Chloe then saw what it was that had saved her sister’s life at the same time as she saw Sophia’s agonized face. A black wooden beam from the ceiling lay across the girl’s chest. Two stones from the wall, bigger than those Chloe had encountered so far, leaned diagonally against the beam, creating a space that had saved Sophia from the devastation when the ceiling fell. There was a stone right next to her head. If it had fallen two inches further she would have been killed.
‘Sophia! Look at me.’
Like Chloe, Sophia had dark hair, a wide mouth, and an upturned nose. In temperament Sophia was more carefree and she had dimples when she smiled. But now her face was filled with pain and, above all, terror.
‘I can’t . . . breathe.’
The beam that pinned Sophia down was as thick as Chloe’s waist and long enough to span the entire width of the chamber. Chloe could try to lift it by one end, but if she did, it would add pressure to her sister’s chest, and there was a good chance she would dislodge the two leaning stones from the wall, which were definitely too large for her to move.
Sophia whimpered as Chloe looked on helplessly, wondering what she should do. Her heart sank as she realized she could never free her sister alone.

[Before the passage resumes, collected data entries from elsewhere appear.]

theorem nextEntry_advanceSi {after : State} (hst : s.st = .flushSi ∨ s.st = .capSiStart ∨ s.st = .capSiStop)
    (hend : ¬ s.sub < 3 → NextEntry s after) : NextEntry s (s.advanceSi after) := by
  unfold State.advanceSi
  split
  · next hsub => exact .siPhase hst hsub
  · next hsub => exact hend hsub

theorem nextEntry_advanceProp (hst : s.st = .capProp) : NextEntry s s.advanceProp := by
  unfold State.advanceProp
  split
  · next hsub => exact .propPhase hst hsub
  · next hsub =>
    split
    · next hp => exact .propPulse hst hsub hp
    · next hp =>
      unfold State.beginExposure
      split
      · next he => exact .propEndSkip hst hsub hp he
      · next he => exact .propEndWait hst hsub hp he

theorem nextEntry_advanceRead (hst : s.st = .capRead) : NextEntry s s.advanceRead := by
  unfold State.advanceRead
  split
  · next hsub => exact .readSlot hst hsub
  · next hsub =>
    split
    · next hn => exact .readIter hst hsub hn
    · next hn => exact .readEnd hst hsub hn

/-- Everything the clock edge that ends a slot can lead to. -/
theorem nextEntry_advance (hi : s.st ≠ .idle) : NextEntry s s.advance := by
  unfold State.advance
  cases hst : s.st with
  | idle => exact absurd hst hi
  | boot =>
    show NextEntry s s.advanceBoot
    unfold State.advanceBoot
    split
    · next hsub => exact .bootClock hst hsub
    · next hsub => exact .bootEnd hst hsub
  | flushA => exact nextEntry_advanceFlush (.inl hst) (.flushAEnd hst)
  | flushSi => exact nextEntry_advanceSi (.inl hst) (.flushSiEnd hst)
  | flushB => exact nextEntry_advanceFlush (.inr hst) (.flushBEnd hst)
  | capSiStart => exact nextEntry_advanceSi (.inr (.inl hst)) (.siStartEnd hst)
  | capProp => exact nextEntry_advanceProp hst
  | capExpo => exact .expoEnd hst
  | capSiStop => exact nextEntry_advanceSi (.inr (.inr hst)) (.siStopEnd hst)
  | capRead => exact nextEntry_advanceRead hst

end

/-! ### One cycle of the running slot -/

/-- What one cycle of the running slot can be, one constructor for each: the slot goes on, or its end leads to the "next"
entry (R321). -/
inductive SlotCycle (p : Params) (d : Draws) (s : State) : State → Prop where
  | noSlot (h : s.slot = .none) : SlotCycle p d s s
  | phaseHeld {c v : Bool} {e : Event} (h : s.slot = .phase c v e) (hk : s.tcnt + 1 ≠ p.tHalf) :
      SlotCycle p d s s.countPhase
  | phaseEnds {c v : Bool} {e : Event} (h : s.slot = .phase c v e) (hk : s.tcnt + 1 = p.tHalf) :
      SlotCycle p d s s.advance
  | strobe (h : s.slot = .trig) : SlotCycle p d s s.advance
  | unanswered (h : s.slot = .sample) (hv : d.smpValid = false) : SlotCycle p d s s
  | answered (h : s.slot = .sample) (hv : d.smpValid = true) : SlotCycle p d s (s.takeSample p d).advance
  | stored (lane : Lane) (h : s.slot = .write lane) : SlotCycle p d s (s.storeLane lane).advance
  | prescCounts (h : s.slot = .wait) (hc : s.presc + 1 ≠ p.clkPerUs) : SlotCycle p d s s.countPresc
  | usCounts (h : s.slot = .wait) (hc : s.presc + 1 = p.clkPerUs) (hu : s.usLeft ≠ 1#32) : SlotCycle p d s s.countUs
  | waited (h : s.slot = .wait) (hc : s.presc + 1 = p.clkPerUs) (hu : s.usLeft = 1#32) :
      SlotCycle p d s (s.countUs).advance

theorem slotCycle_sequence (p : Params) (d : Draws) (s : State) : SlotCycle p d s (s.sequence p d) := by
  unfold State.sequence
  cases h : s.slot with
  | none => exact .noSlot h
  | phase c v e =>
    show SlotCycle p d s (s.phaseCycle p)
    unfold State.phaseCycle
    split
    · next hk => exact .phaseEnds h hk
    · next hk => exact .phaseHeld h hk
  | trig => exact .strobe h
  | sample =>
    show SlotCycle p d s (s.sampleCycle p d)
    unfold State.sampleCycle
    split
    · next hv => exact .answered h hv
    · next hv => exact .unanswered h (by simpa using hv)
  | write lane => exact .stored lane h
  | wait =>
    show SlotCycle p d s (s.waitCycle p)
    unfold State.waitCycle
    split
    · next hc =>
      split
      · next hu => exact .waited h hc hu
      · next hu => exact .usCounts h hc hu
    · next hc => exact .prescCounts h hc

/-- In IDLE no slot runs. -/
theorem State.slot_idle {s : State} (hi : s.st = .idle) : s.slot = .none := by
  simp [State.slot, hi, slotAt]

theorem State.st_ne_idle_of_slot {s : State} (h : s.slot ≠ .none) : s.st ≠ .idle := fun hi => h (State.slot_idle hi)

/-- The slots that are no phase stand in one state each (R193 to R196). -/
theorem State.slot_state (s : State) :
    (s.slot = .trig → s.st = .capProp ∧ s.sub = 0) ∧ (s.slot = .sample → s.st = .capRead ∧ s.sub = 0) ∧
      (∀ lane, s.slot = .write lane → s.st = .capRead) ∧ (s.slot = .wait → s.st = .capExpo) := by
  rcases slot_cases s with h | ⟨c, v, e, h, -⟩ | ⟨h, hpos⟩ | ⟨h, hpos⟩ | ⟨lane, h, hst, -⟩ | ⟨h, hst, -⟩
  · simp [h]
  · simp [h]
  · simp [h, hpos]
  · simp [h, hpos]
  · simp [h, hst]
  · simp [h, hst]

theorem State.slot_trig {s : State} (h : s.slot = .trig) : s.st = .capProp ∧ s.sub = 0 := s.slot_state.1 h

theorem State.slot_sample {s : State} (h : s.slot = .sample) : s.st = .capRead ∧ s.sub = 0 := s.slot_state.2.1 h

theorem State.slot_write {s : State} {lane : Lane} (h : s.slot = .write lane) : s.st = .capRead :=
  s.slot_state.2.2.1 lane h

theorem State.slot_wait {s : State} (h : s.slot = .wait) : s.st = .capExpo := s.slot_state.2.2.2 h

/-- The slot and what ends it do not go by the sample pair, the memory or the timer. -/
@[simp] theorem State.takeSample_slot (s : State) (p : Params) (d : Draws) : (s.takeSample p d).slot = s.slot := rfl
@[simp] theorem State.storeLane_slot (s : State) (lane : Lane) : (s.storeLane lane).slot = s.slot := rfl
@[simp] theorem State.countUs_slot (s : State) : s.countUs.slot = s.slot := rfl
@[simp] theorem State.countPresc_slot (s : State) : s.countPresc.slot = s.slot := rfl
@[simp] theorem State.countPhase_slot (s : State) : s.countPhase.slot = s.slot := rfl
@[simp] theorem State.enter_slot (s : State) (st : Fsm) (sub pidx iter : Nat) :
    (s.enter st sub pidx iter).slot = slotAt st sub := rfl

/-! ### The cycle around the slot -/

section
variable {p : Params} {d : Draws} {s t : State}

/-- The recorded output levels are those of the state the cycle began in (R32). -/
theorem cycle_ports (h : cycle p d s = .next t) (hr : s.stimulus.rst = false) : t.ports = s.outputs := by
  obtain ⟨-, ⟨hr', -⟩ | ⟨-, u, -, rfl⟩⟩ := cycle_next h
  · exact absurd hr (by simp [hr'])
  · rfl

/-- A cycle with `rst = 1` that goes on is a reset cycle (R300). -/
theorem cycle_reset (h : cycle p d s = .next t) (hr : s.stimulus.rst = true) : t = s.resetCycle d s.stimulus := by
  obtain ⟨-, ⟨-, ht⟩ | ⟨hr', -⟩⟩ := cycle_next h
  · exact ht
  · exact absurd hr (by simp [hr'])

/-- The host's part of a cycle stores nothing (R88). -/
theorem hostCycle_mem {u : State} {m : Stimulus} (h : s.hostCycle p m = .next u) :
    u.mem = s.mem ∧ u.memBefore = s.memBefore := by
  obtain ⟨-, rfl⟩ | ⟨x, -, hx⟩ := hostCycle_next h
  · exact ⟨rfl, rfl⟩
  · obtain ⟨v, w, hw, rfl⟩ := exec_effect hx
    cases hw <;> exact ⟨rfl, rfl⟩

‘Sophia, listen to me. I need help. I can’t do this on my own. I have to go but I will return.’
Sophia nodded weakly.
Still fearing that another tremor would come at any moment, Chloe left the chamber and clambered over the debris in the hallway to run back to the terrace. From the direction of nearby houses she could hear screams, cries for help, and the rough voices of men coordinating their efforts. The city’s largest structures appeared mostly intact, with the temples lofty and indomitable as ever, but a plaintive wail told the story of at least one casualty. Revealed in the starlight, she spied several other houses with collapsed roofs.